# Activity
Lines from the beginning of the data below through the one containing "if s.net.assocs.any fun" are to be printed exactly as they appear.

# Material shown

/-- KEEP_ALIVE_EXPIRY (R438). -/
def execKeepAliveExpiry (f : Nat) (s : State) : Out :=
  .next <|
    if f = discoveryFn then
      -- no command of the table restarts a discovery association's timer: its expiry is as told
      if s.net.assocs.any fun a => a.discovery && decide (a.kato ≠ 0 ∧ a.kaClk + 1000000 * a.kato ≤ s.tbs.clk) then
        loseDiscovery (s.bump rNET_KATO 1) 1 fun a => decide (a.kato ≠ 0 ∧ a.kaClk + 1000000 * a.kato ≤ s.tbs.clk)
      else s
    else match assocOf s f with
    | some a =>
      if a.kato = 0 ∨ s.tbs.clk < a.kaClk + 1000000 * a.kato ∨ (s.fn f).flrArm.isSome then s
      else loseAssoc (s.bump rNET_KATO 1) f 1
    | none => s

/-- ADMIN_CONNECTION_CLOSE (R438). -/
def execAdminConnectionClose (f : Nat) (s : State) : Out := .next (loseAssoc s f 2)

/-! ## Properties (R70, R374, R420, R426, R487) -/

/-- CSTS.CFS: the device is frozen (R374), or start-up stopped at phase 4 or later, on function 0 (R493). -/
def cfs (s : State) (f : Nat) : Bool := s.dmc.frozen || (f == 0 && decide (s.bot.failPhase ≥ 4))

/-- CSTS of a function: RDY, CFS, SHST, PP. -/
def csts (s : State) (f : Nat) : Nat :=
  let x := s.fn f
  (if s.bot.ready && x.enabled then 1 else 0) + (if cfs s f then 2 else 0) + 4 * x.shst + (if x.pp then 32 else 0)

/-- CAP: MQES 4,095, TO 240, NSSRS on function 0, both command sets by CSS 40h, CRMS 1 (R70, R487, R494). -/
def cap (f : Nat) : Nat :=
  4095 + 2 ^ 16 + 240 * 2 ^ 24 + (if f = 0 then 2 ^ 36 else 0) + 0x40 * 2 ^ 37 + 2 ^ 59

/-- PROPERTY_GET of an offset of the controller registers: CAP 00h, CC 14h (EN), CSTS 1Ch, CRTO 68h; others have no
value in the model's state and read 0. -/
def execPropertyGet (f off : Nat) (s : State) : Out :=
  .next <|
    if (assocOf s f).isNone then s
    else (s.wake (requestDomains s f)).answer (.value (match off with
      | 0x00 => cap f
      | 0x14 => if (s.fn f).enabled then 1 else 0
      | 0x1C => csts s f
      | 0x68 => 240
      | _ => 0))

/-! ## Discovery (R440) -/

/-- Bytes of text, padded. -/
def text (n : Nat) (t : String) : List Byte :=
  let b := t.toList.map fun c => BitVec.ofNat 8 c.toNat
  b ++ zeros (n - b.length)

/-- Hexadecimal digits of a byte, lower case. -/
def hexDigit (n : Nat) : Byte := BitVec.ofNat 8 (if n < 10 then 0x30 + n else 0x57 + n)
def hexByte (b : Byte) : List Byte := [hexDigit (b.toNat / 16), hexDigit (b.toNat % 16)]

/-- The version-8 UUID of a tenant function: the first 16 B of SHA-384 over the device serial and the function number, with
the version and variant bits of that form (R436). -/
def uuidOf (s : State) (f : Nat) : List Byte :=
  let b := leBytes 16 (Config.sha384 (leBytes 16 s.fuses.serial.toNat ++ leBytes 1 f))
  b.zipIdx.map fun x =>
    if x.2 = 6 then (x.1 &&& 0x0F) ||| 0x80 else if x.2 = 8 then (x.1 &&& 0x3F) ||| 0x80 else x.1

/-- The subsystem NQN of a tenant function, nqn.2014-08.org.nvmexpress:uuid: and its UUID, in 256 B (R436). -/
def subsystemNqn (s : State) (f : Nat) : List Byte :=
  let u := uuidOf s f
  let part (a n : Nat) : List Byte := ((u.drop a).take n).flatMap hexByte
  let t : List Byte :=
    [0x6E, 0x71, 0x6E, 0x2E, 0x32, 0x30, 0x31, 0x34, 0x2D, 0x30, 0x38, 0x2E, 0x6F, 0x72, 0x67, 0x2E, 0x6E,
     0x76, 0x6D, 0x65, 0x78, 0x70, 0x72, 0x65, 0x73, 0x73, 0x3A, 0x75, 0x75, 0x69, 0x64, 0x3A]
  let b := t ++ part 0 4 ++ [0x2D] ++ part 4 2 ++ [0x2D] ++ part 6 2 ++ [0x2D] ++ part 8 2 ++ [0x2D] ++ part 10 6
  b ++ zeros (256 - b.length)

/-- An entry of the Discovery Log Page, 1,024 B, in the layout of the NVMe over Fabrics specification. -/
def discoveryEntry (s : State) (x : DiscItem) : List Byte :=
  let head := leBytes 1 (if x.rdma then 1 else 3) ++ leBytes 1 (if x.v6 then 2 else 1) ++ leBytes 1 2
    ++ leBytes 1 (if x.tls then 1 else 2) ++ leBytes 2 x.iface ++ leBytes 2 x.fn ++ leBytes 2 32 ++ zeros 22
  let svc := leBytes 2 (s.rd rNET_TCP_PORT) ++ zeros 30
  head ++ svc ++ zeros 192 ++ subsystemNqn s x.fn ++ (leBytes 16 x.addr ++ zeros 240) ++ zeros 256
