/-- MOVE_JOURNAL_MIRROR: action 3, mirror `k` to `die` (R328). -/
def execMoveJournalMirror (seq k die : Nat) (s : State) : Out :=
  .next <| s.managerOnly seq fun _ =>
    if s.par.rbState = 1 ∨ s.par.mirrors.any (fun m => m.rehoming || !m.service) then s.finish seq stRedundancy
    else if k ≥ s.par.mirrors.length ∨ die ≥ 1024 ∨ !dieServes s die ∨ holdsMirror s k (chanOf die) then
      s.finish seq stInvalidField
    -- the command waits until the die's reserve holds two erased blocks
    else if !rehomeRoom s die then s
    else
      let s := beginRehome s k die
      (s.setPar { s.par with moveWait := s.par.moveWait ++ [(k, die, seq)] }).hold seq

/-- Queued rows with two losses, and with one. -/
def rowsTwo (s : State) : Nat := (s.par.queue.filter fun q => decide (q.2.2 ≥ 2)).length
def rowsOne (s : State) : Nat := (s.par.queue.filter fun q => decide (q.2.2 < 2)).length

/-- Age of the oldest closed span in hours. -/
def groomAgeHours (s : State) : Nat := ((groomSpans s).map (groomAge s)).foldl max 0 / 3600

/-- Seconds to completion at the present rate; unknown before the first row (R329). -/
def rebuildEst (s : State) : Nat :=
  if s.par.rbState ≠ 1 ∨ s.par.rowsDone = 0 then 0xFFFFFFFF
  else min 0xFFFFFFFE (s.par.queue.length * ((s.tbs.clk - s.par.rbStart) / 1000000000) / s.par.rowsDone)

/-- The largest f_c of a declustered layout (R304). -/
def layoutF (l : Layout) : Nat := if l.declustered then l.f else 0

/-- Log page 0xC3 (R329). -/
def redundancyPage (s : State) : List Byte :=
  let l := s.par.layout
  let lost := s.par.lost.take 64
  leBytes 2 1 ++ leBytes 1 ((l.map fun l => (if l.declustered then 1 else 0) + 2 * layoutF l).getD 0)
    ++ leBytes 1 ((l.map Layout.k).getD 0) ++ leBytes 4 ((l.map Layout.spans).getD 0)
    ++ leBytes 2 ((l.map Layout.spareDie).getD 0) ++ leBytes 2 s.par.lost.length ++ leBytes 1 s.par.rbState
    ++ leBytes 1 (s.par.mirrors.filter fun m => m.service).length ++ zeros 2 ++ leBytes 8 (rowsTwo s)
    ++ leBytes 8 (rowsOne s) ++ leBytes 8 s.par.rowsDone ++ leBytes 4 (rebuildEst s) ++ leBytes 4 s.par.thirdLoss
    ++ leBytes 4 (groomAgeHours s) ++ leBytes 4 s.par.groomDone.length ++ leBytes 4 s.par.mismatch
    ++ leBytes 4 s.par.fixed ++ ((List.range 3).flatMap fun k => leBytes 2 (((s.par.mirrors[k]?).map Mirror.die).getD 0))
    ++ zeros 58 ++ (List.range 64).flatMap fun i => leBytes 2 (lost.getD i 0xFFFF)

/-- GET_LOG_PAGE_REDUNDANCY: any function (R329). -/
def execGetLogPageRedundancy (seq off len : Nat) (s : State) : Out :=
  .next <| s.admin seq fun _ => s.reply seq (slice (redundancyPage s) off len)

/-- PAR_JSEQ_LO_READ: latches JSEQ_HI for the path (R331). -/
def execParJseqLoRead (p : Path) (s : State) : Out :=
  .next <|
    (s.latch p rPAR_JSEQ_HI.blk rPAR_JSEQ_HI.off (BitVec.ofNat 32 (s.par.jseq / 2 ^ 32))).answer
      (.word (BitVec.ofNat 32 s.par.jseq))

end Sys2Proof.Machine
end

# Result of this exercise
/-- KEEP_ALIVE_EXPIRY (R438). -/
def execKeepAliveExpiry (f : Nat) (s : State) : Out :=
  .next <|
    if f = discoveryFn then
      -- no command of the table restarts a discovery association's timer: its expiry is as told
      if s.net.assocs.any fun a => a.discovery && decide (a.kato ≠ 0 ∧ a.kaClk + 1000000 * a.kato ≤ s.tbs.clk) then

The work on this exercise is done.